**Work item**
Answer with the exact lines of the following material from the one containing "exec (.transfer tx) s = .refused .operationInProgress)" through the one containing "def Obligations.TransferResultIgnoresOperand : Prop", both end lines included.

*** The input ***

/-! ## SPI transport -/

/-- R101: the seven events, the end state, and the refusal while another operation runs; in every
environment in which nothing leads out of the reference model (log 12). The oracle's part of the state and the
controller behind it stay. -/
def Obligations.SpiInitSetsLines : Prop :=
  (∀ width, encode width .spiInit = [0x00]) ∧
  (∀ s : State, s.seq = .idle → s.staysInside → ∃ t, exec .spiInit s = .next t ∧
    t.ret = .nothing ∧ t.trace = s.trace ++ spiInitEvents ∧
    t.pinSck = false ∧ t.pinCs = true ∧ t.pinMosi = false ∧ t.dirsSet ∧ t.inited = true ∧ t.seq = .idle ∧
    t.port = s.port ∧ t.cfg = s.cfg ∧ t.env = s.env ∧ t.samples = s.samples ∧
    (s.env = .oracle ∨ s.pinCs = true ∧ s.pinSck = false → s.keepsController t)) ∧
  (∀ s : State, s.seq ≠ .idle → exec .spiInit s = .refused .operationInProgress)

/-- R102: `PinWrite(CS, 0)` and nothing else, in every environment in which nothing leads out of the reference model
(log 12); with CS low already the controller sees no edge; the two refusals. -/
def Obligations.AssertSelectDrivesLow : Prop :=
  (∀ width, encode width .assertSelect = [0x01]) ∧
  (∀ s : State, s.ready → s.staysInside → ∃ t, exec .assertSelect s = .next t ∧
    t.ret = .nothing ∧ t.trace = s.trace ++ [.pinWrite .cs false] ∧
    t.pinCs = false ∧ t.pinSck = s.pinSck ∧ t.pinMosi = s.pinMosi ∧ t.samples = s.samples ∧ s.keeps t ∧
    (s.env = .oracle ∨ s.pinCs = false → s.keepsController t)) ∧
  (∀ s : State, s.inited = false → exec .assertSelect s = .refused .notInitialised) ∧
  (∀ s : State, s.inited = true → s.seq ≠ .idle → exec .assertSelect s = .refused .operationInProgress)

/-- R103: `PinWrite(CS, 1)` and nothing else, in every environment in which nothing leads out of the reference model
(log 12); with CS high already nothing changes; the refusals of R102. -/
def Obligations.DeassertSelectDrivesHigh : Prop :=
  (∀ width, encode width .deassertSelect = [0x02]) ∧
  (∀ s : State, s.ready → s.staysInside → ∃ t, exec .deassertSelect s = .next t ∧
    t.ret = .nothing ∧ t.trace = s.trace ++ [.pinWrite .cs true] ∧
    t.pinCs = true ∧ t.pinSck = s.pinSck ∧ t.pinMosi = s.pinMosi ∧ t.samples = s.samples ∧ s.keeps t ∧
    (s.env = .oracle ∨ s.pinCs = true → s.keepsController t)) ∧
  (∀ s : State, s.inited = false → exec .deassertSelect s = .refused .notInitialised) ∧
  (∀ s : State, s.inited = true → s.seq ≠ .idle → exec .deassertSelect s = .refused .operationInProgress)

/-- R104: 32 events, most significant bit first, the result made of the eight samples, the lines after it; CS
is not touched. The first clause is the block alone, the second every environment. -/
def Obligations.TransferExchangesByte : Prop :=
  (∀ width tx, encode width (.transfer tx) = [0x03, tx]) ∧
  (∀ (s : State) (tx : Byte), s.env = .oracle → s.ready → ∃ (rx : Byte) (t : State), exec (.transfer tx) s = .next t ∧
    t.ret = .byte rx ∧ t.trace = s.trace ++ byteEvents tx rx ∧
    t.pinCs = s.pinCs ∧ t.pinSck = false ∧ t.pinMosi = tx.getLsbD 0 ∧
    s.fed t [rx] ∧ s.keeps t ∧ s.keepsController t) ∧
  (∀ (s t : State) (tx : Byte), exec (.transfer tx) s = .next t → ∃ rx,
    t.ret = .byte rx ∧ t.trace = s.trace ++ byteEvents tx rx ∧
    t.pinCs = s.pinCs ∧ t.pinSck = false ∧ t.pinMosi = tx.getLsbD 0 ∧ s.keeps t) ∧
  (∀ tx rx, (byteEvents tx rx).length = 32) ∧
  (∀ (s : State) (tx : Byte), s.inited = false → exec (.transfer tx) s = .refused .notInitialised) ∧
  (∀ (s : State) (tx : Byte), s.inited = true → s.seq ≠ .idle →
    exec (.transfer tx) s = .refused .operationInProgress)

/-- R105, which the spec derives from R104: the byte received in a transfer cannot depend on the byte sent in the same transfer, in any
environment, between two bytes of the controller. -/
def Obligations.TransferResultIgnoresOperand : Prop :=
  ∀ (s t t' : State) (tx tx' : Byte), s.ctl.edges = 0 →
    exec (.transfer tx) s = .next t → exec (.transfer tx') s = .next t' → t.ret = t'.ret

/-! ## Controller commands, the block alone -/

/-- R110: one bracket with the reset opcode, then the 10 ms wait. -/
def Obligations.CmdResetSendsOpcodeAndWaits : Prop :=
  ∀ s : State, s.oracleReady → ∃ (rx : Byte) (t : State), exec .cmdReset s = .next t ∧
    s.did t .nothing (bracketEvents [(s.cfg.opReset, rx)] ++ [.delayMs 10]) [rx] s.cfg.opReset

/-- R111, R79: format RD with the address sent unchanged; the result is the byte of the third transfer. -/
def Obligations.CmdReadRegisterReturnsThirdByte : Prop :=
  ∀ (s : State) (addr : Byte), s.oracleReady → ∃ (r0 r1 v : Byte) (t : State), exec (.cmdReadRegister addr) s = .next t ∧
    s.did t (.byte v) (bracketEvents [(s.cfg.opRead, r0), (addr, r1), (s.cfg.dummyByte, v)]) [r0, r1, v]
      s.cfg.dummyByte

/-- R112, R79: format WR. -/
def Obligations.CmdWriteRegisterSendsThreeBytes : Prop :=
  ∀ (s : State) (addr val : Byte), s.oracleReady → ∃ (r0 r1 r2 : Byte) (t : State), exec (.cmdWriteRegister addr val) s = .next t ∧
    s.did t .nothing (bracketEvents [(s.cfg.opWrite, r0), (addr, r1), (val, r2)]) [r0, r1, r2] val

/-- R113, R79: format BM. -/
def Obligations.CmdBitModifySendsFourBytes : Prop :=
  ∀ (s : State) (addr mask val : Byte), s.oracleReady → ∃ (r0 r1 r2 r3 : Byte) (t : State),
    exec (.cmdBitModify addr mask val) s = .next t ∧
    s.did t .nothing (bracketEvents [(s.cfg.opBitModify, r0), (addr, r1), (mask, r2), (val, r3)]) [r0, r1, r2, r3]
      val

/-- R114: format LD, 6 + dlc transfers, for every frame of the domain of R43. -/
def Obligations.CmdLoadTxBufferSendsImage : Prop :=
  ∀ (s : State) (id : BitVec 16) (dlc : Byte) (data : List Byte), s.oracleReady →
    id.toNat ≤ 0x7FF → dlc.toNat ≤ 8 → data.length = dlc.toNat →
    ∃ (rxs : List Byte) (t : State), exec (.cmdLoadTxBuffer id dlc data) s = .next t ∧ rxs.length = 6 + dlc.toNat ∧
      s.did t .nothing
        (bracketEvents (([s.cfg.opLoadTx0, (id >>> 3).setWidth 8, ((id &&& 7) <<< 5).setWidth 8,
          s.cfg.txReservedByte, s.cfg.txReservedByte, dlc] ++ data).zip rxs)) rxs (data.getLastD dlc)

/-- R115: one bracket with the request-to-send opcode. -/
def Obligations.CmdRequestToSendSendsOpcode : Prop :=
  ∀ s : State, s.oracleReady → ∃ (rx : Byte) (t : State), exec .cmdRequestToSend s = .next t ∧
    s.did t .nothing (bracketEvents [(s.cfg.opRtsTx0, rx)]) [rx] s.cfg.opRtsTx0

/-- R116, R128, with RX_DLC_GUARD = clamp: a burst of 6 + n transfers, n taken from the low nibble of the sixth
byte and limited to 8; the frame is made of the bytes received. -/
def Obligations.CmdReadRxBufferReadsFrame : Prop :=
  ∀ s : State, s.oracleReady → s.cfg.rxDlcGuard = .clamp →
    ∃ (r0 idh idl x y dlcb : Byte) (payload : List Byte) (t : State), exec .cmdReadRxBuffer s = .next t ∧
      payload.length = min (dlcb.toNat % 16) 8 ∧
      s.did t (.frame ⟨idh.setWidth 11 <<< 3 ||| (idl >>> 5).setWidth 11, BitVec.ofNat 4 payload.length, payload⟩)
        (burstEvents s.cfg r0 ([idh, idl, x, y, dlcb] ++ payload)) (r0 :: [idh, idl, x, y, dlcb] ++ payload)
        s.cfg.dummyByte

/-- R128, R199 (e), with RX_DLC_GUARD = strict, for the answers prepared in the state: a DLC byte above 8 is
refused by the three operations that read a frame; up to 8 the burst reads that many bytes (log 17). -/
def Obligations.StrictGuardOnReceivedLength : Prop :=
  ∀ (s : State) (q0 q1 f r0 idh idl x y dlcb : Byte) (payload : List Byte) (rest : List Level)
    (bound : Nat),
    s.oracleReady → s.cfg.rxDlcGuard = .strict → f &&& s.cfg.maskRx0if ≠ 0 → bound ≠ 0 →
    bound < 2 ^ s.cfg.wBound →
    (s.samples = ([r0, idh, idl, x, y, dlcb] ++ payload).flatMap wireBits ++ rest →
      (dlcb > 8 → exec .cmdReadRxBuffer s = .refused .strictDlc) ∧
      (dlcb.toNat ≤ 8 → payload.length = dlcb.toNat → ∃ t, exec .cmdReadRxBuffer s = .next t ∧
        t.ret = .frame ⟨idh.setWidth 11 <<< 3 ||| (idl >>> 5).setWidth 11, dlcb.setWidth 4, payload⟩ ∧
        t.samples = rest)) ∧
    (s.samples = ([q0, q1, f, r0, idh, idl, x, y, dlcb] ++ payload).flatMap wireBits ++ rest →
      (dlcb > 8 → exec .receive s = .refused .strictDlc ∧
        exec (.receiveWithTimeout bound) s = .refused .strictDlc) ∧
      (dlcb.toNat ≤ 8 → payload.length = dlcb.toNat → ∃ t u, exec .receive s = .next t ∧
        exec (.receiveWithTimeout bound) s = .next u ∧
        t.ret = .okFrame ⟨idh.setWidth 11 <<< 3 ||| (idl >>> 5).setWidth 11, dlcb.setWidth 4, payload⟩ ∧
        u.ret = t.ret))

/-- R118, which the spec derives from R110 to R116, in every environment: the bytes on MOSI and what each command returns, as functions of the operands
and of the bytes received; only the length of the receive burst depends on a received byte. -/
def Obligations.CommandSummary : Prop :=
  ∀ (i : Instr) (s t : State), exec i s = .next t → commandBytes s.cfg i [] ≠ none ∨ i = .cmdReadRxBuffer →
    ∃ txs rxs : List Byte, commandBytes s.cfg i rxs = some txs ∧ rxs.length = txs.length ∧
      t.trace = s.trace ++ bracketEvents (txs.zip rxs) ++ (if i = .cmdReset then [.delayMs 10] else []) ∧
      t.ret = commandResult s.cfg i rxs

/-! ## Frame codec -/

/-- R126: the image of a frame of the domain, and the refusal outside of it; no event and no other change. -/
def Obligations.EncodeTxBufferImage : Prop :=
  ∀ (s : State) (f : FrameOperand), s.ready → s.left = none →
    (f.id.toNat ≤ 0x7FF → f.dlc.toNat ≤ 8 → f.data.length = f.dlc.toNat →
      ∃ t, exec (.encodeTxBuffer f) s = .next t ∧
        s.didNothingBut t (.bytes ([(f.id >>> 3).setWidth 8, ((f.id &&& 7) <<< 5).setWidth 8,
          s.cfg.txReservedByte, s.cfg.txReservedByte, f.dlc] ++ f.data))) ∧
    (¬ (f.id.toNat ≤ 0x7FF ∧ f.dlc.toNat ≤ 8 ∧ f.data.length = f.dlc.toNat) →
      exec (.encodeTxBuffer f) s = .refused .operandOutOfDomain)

*** End of The input ***

**Exercise answer**
    exec (.transfer tx) s = .refused .operationInProgress)

/-- R105, which the spec derives from R104: the byte received in a transfer cannot depend on the byte sent in the same transfer, in any
environment, between two bytes of the controller. -/
def Obligations.TransferResultIgnoresOperand : Prop :=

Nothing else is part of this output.